Вконец ошарашенный Дюк разинул рот, потом закрыл его и неуверенно присел.
— Ты стал братом Майка по воде?
— Чего? Еще чего. Слышал я, как про это чесали языками; по моему мнению — чушь собачья.
— Это совсем не чушь, а мнения твоего никто не спрашивал; ты недостаточно компетентен в данном вопросе, чтобы иметь какое-то там мнение. Так вот, Дюк. — Джубал слегка нахмурился. — Да, дело плохо. Похоже, мне тебя не только уволить придется — пойми, честно говоря, мне совсем не хочется тебя увольнять, ты хорошо справляешься с техникой, избавляешь меня от утомительной возни со всей этой механической мутотенью, которая мне совершенно неинтересна. Но теперь мне просто необходимо позаботиться о твоем скорейшем и безопасном отъезде, а затем выяснить, кто еще не побратался с Майком. Буде таковые найдутся — пусть исправят упущение либо тоже уезжают отсюда поскорее, пока с ними ничего не случилось. — Джубал задумчиво пожевал нижнюю губу. — Можно, конечно, взять с Майка обещание не причинять никому вреда, без моего на то разрешения. М-м-м… да нет, слишком уж тут публика резвая, и шуточки у нее дурацкие, Майк обязательно что-нибудь не так поймет. Вот, скажем, если ты — вернее, Ларри, тебя-то здесь не будет — если Ларри схватит Джилл и швырнет ее в пруд — мы и глазом не успеем моргнуть, как он окажется там же, где это мое старье тридцать восьмого калибра. А потом Майк узнает, что Джилл ничего не угрожало, и очень расстроится. Нельзя допустить, чтобы по моей безалаберности Ларри погиб во цвете лет. Конечно же, я верю, что каждый человек — хозяин собственной судьбы, но это еще не значит, что нужно давать младенцу боевую гранату.

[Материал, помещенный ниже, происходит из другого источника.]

/-- A Host read is one byte given to the Host (R100, R108). -/
theorem step_hostRead {s : State} {a : Nat} {p : List HostOp} {rest : List Turn}
    (hs : s.schedule = .host :: rest) (hp : s.program = .rd a :: p) (ha : a ≤ 0x3FF) :
    step s = .next ({ s with schedule := rest, program := p }.hostRead a) := by
  rw [step_cons s _ _ hs]
  simp [State.takeTurn, State.hostTurn, hp, Nat.not_lt.2 ha]

/-- The Host's and the schedule's own fields do not decide whether a read is specified. -/
theorem State.unspecified_advanced (s : State) (p : List HostOp) (rest : List Turn) (a : Nat) :
    State.unspecified { s with schedule := rest, program := p } a = s.unspecified a := rfl

/-- Settles O50: the Host is given the byte of the window, or a free value where the read is
unspecified. -/
theorem hostReadHasNoSideEffect : Obligations.HostReadHasNoSideEffect := by
  intro s a p rest ha hs hp
  have hstep := step_hostRead hs hp ha
  rw [State.hostRead, State.unspecified_advanced, State.windowByte_advanced] at hstep
  refine ⟨fun hu => ?_, fun hu => ⟨Config.freeByte s.freeCount, ?_⟩⟩
  · rw [hstep, if_neg (by simp [hu])]
    rfl
  · rw [hstep, if_pos hu]
    rfl

end Sys2Proof.Machine
end

section
/-! ## Stuffing (R210 to R213) -/

namespace Sys2Proof

/-- The matcher advances by at most one byte of the pattern at a time (R211). -/
theorem matchStep_le_succ (pat : Vector Byte 3) (r : Nat) (b : Byte) :
    matchStep pat r b ≤ r + 1 := by
  unfold matchStep; split <;> (repeat' split) <;> omega

/-- Un-stuffing undoes stuffing, from any state of the matcher (R214). -/
theorem unstuffFrom_stuffFrom (cfg : Config) (r : Nat) (p : List Byte) :
    unstuffFrom cfg r (stuffFrom cfg r p) = some p := by
  induction p generalizing r with
  | nil => simp
  | cons b p ih =>
    rw [stuffFrom_cons]
    by_cases h : matchStep cfg.stuffPat r b = 3
    · rw [if_pos h, unstuffFrom_match h, if_pos rfl, ih, Option.map_some]
    · rw [if_neg h, unstuffFrom_step h, ih, Option.map_some]

theorem unstuff_stuff (cfg : Config) (p : List Byte) : unstuff cfg (stuff cfg p) = some p :=
  unstuffFrom_stuffFrom cfg 0 p

/-- Only stuffed bytes un-stuff, from any state of the matcher (R214). -/
theorem eq_stuffFrom_of_unstuffFrom {cfg : Config} {r : Nat} {s p : List Byte}
    (h : unstuffFrom cfg r s = some p) : s = stuffFrom cfg r p := by
  fun_induction unstuffFrom cfg r s generalizing p with
  | case1 r => obtain rfl := Option.some.inj h; rfl
  | case2 => cases h
  | case3 r b hb s ih =>
    obtain ⟨q, hq, rfl⟩ := Option.map_eq_some_iff.1 h
    rw [stuffFrom_cons, if_pos hb, ih hq]
  | case4 => cases h
  | case5 r b s hb ih =>
    obtain ⟨q, hq, rfl⟩ := Option.map_eq_some_iff.1 h
    rw [stuffFrom_cons, if_neg hb, ih hq]

theorem eq_stuff_of_unstuff {cfg : Config} {s p : List Byte} (h : unstuff cfg s = some p) :
    s = stuff cfg p :=
  eq_stuffFrom_of_unstuffFrom h

/-- An escape byte costs three bytes of the parameters, less what the matcher has seen (R213). -/
theorem stuffFrom_length_le (cfg : Config) (r : Nat) (p : List Byte) :
    3 * (stuffFrom cfg r p).length ≤ 4 * p.length + r := by
  induction p generalizing r with
  | nil => simp
  | cons b p ih =>
    have hstep := matchStep_le_succ cfg.stuffPat r b
    rw [stuffFrom_cons]
    split
    · have := ih 0
      simp only [List.length_cons]; omega
    · have := ih (matchStep cfg.stuffPat r b)
      simp only [List.length_cons]; omega

/-- Stuffing adds at most one byte for every three (R213). -/
theorem stuff_length_le (cfg : Config) (p : List Byte) :
    3 * (stuff cfg p).length ≤ 4 * p.length :=
  stuffFrom_length_le cfg 0 p

end Sys2Proof
end


section
/-! ## Instruction frames: the decoder accepts exactly the layouts of R130 and R132 -/

namespace Sys2Proof

theorem hdr1_toList (cfg : Config) : cfg.hdr1.toList = [cfg.hdr1[0], cfg.hdr1[1]] := by
  obtain ⟨⟨l⟩, h⟩ := cfg.hdr1
  match l, h with
  | [_, _], _ => rfl

theorem hdr2_toList (cfg : Config) :
    cfg.hdr2.toList = [cfg.hdr2[0], cfg.hdr2[1], cfg.hdr2[2], cfg.hdr2[3]] := by
  obtain ⟨⟨l⟩, h⟩ := cfg.hdr2
  match l, h with
  | [_, _, _, _], _ => rfl

theorem le16_eq_iff {c0 c1 : Byte} {v : Half} : le16 c0 c1 = v ↔ c0 = lo8 v ∧ c1 = hi8 v := by
  constructor
  · rintro rfl; simp
  · rintro ⟨rfl, rfl⟩; simp

/-- A field reads as a length exactly when it is that length's encoding and the length fits it. -/
theorem toNat_eq_iff_ofNat {w : Nat} {v : BitVec w} {n : Nat} :
    v.toNat = n ↔ v = BitVec.ofNat w n ∧ n < 2 ^ w := by
  constructor
  · rintro rfl; exact ⟨by simp, v.isLt⟩
  · rintro ⟨rfl, hn⟩; rw [BitVec.toNat_ofNat, Nat.mod_eq_of_lt hn]

/-! ### rev1 (R130, R134, R201) -/

/-- The fields of a frame in their order (R130), as the decoder finds them. -/
def fields1 (h0 h1 id l x : Byte) (p : List Byte) (c : Byte) : List Byte :=
  h0 :: h1 :: id :: l :: x :: (p ++ [c])

theorem exists_fields1 {b : List Byte} (h : 6 ≤ b.length) :
    ∃ h0 h1 id l x p c, b = fields1 h0 h1 id l x p c := by
  match b, h with
  | h0 :: h1 :: id :: l :: x :: y :: t, _ =>
    obtain ⟨p, c, hp⟩ := (List.eq_nil_or_concat (y :: t)).resolve_left (List.cons_ne_nil _ _)
    exact ⟨h0, h1, id, l, x, p, c, by rw [fields1, hp, List.concat_eq_append]⟩

theorem fields1_eq_frame1_iff {cfg : Config} {h0 h1 id l x c id' x' : Byte} {p p' : List Byte} :
    fields1 h0 h1 id l x p c = frame1 cfg id' x' p' ↔
      (id = id' ∧ x = x' ∧ p = p') ∧ [h0, h1] = cfg.hdr1.toList
        ∧ l = BitVec.ofNat 8 (p.length + 2) ∧ c = csum1 cfg (h0 :: h1 :: id :: l :: x :: p) := by
  simp only [fields1, frame1, hdr1_toList, List.cons_append, List.nil_append, List.cons.injEq]
  constructor
  · rintro ⟨rfl, rfl, rfl, rfl, rfl, h⟩
    obtain ⟨rfl, hc⟩ := List.append_inj' h rfl
    simpa using hc
  · rintro ⟨⟨rfl, rfl, rfl⟩, ⟨rfl, rfl, -⟩, rfl, rfl⟩
    simp

/-- The checks of a rev1 instruction frame, on its fields. -/
theorem decodeInst1_fields1 {cfg : Config} {h0 h1 id l x c : Byte} {p : List Byte} {i : Instr} :
    decodeInst1 cfg (fields1 h0 h1 id l x p c) = .ok i ↔
      [h0, h1] = cfg.hdr1.toList ∧ l.toNat = p.length + 2
        ∧ c = csum1 cfg (h0 :: h1 :: id :: l :: x :: p) ∧ parseInst1 cfg id x p = .ok i := by
  simp [decodeInst1, fields1, byteOf, ite_eq_iff]

/-- No byte of a rev1 frame is free: it decodes exactly as the layout of fields that parse. -/
theorem decodeInst1_eq_ok_iff {cfg : Config} {b : List Byte} {i : Instr} :
    decodeInst1 cfg b = .ok i ↔
      ∃ id x p, b = frame1 cfg id x p ∧ p.length + 2 ≤ 255 ∧ parseInst1 cfg id x p = .ok i := by
  by_cases hlen : 6 ≤ b.length
  · obtain ⟨h0, h1, id, l, x, p, c, rfl⟩ := exists_fields1 hlen
    simp only [decodeInst1_fields1, toNat_eq_iff_ofNat, fields1_eq_frame1_iff]
    constructor
    · rintro ⟨hhdr, ⟨hl, hlt⟩, hc, hp⟩
      exact ⟨id, x, p, ⟨⟨rfl, rfl, rfl⟩, hhdr, hl, hc⟩, by omega, hp⟩
    · rintro ⟨_, _, _, ⟨⟨rfl, rfl, rfl⟩, hhdr, hl, hc⟩, hlt, hp⟩
      exact ⟨hhdr, ⟨hl, by omega⟩, hc, hp⟩
  · have hshort : decodeInst1 cfg b = .error .badLength := if_pos (by omega)
    rw [hshort]
    constructor
    · intro h; cases h
    · rintro ⟨id, x, p, rfl, -, -⟩
      rw [frame1_length] at hlen; omega

/-! ### rev2 (R132, R134, R206, R212) -/

/-- The fields of a frame in their order (R132), as the decoder finds them. -/
def fields2 (h0 h1 h2 h3 id l0 l1 x : Byte) (q : List Byte) (c0 c1 : Byte) : List Byte :=
  h0 :: h1 :: h2 :: h3 :: id :: l0 :: l1 :: x :: (q ++ [c0, c1])

theorem exists_fields2 {b : List Byte} (h : 10 ≤ b.length) :
    ∃ h0 h1 h2 h3 id l0 l1 x q c0 c1, b = fields2 h0 h1 h2 h3 id l0 l1 x q c0 c1 := by
  match b, h with
  | h0 :: h1 :: h2 :: h3 :: id :: l0 :: l1 :: x :: t, ht =>
    have hcrc : (t.drop (t.length - 2)).length = 2 := by
      simp only [List.length_cons] at ht
      rw [List.length_drop]; omega
    obtain ⟨c0, c1, hc⟩ := List.length_eq_two.1 hcrc
    refine ⟨h0, h1, h2, h3, id, l0, l1, x, t.take (t.length - 2), c0, c1, ?_⟩
    rw [fields2, ← hc, List.take_append_drop]

theorem fields2_eq_frame2_iff {cfg : Config} {h0 h1 h2 h3 id l0 l1 x c0 c1 id' x' : Byte}
    {q q' : List Byte} :
    fields2 h0 h1 h2 h3 id l0 l1 x q c0 c1 = frame2 cfg id' (x' :: q') ↔
      (id = id' ∧ x = x' ∧ q = q') ∧ [h0, h1, h2, h3] = cfg.hdr2.toList
        ∧ le16 l0 l1 = BitVec.ofNat 16 (q.length + 3)
        ∧ le16 c0 c1 = crc16 cfg (h0 :: h1 :: h2 :: h3 :: id :: l0 :: l1 :: x :: q) := by
  simp only [fields2, frame2, hdr2_toList, List.cons_append, List.nil_append, List.cons.injEq,
    List.length_cons, le16_eq_iff]
  constructor
  · rintro ⟨rfl, rfl, rfl, rfl, rfl, rfl, rfl, rfl, h⟩
    obtain ⟨rfl, hc⟩ := List.append_inj' h rfl
    simpa using hc
  · rintro ⟨⟨rfl, rfl, rfl⟩, ⟨rfl, rfl, rfl, rfl, -⟩, ⟨rfl, rfl⟩, ⟨rfl, rfl⟩⟩
    simp

/-- The checks of a rev2 instruction frame, on its fields. -/
theorem decodeInst2_fields2 {cfg : Config} {h0 h1 h2 h3 id l0 l1 x c0 c1 : Byte} {q : List Byte}
    {i : Instr} :
    decodeInst2 cfg (fields2 h0 h1 h2 h3 id l0 l1 x q c0 c1) = .ok i ↔
      [h0, h1, h2, h3] = cfg.hdr2.toList ∧ (le16 l0 l1).toNat = q.length + 3
        ∧ le16 c0 c1 = crc16 cfg (h0 :: h1 :: h2 :: h3 :: id :: l0 :: l1 :: x :: q)
        ∧ ∃ p, unstuff cfg q = some p ∧ parseInst2 cfg id x p = .ok i := by
  have hlen : ¬ q.length + 2 + 1 + 1 + 1 + 1 + 1 + 1 + 1 + 1 < 10 := by omega
  cases hq : unstuff cfg q <;> simp [decodeInst2, fields2, byteOf, ite_eq_iff, hlen, hq]

/-- No byte of a rev2 frame is free: its parameter section is the stuffing of what un-stuffs. -/
theorem decodeInst2_eq_ok_iff {cfg : Config} {b : List Byte} {i : Instr} :
    decodeInst2 cfg b = .ok i ↔
      ∃ id x p, b = frame2 cfg id (x :: stuff cfg p) ∧ (stuff cfg p).length + 3 < 65536
        ∧ parseInst2 cfg id x p = .ok i := by
  by_cases hlen : 10 ≤ b.length
  · obtain ⟨h0, h1, h2, h3, id, l0, l1, x, q, c0, c1, rfl⟩ := exists_fields2 hlen
    simp only [decodeInst2_fields2, toNat_eq_iff_ofNat, fields2_eq_frame2_iff]
    constructor
    · rintro ⟨hhdr, ⟨hl, hlt⟩, hc, p, hq, hp⟩
      obtain rfl := eq_stuff_of_unstuff hq
      exact ⟨id, x, p, ⟨⟨rfl, rfl, rfl⟩, hhdr, hl, hc⟩, hlt, hp⟩
    · rintro ⟨_, _, p, ⟨⟨rfl, rfl, rfl⟩, hhdr, hl, hc⟩, hlt, hp⟩
      exact ⟨hhdr, ⟨hl, hlt⟩, hc, p, unstuff_stuff cfg p, hp⟩
  · have hshort : decodeInst2 cfg b = .error .badLength := if_pos (by omega)
    rw [hshort]
    constructor
    · intro h; cases h
    · rintro ⟨id, x, p, rfl, -, -⟩
      rw [frame2_length, List.length_cons] at hlen; omega

/-! ### Either revision -/

/-- The instruction of these fields, by revision (R150, R153, R155): what `decodeInst` asks of the
fields it has found. -/
def parseInst (cfg : Config) (rev : Rev) (id code : Byte) (p : List Byte) : Except Reject Instr :=
  match rev with
  | .rev1 => parseInst1 cfg id code p
  | .rev2 => parseInst2 cfg id code p

/-- `P_MAX_FRAME` keeps the length within its 16-bit field (R216). -/
theorem decodeInst_of_encodeInst {cfg : Config} {rev : Rev} {id code : Byte} {p f : List Byte}
    {i : Instr} (hmax : cfg.maxFrame ≤ 65535) (hf : encodeInst cfg rev id code p = some f)
    (hp : parseInst cfg rev id code p = .ok i) : decodeInst cfg rev f = .ok i := by
  obtain ⟨hfits, rfl⟩ := encodeInst_eq_some.1 hf
  cases rev with
  | rev1 =>
    simp only [instFits, Bool.and_eq_true, decide_eq_true_eq] at hfits
    exact decodeInst1_eq_ok_iff.2 ⟨id, code, p, rfl, hfits.1, hp⟩
  | rev2 =>
    simp only [instFits, decide_eq_true_eq] at hfits
    exact decodeInst2_eq_ok_iff.2 ⟨id, code, p, rfl, by omega, hp⟩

— Куда-то тебя, начальник, не туда заносит, — покачал головой Дюк. — Майк, он же никому ничего не сделает. Ну да, от людоедских этих разговорчиков мне и вправду блевануть хочется, но я же все понимаю, что он просто дикарь и у них там такие понятия. А так он — чистый теленок и в жизни пальцем никого не тронет.
— Ты думаешь?
— Уверен.
— Прекрасно. В твоей комнате лежат ружья. По моему мнению, Смит опасен. Так что объявляем сезон охоты на марсиан открытым — бери ружье, иди к бассейну и пристрели Майка. Насчет полиции и суда можешь не беспокоиться, с этой стороны ничто тебе не грозит, это уж я гарантирую. Ну давай, действуй.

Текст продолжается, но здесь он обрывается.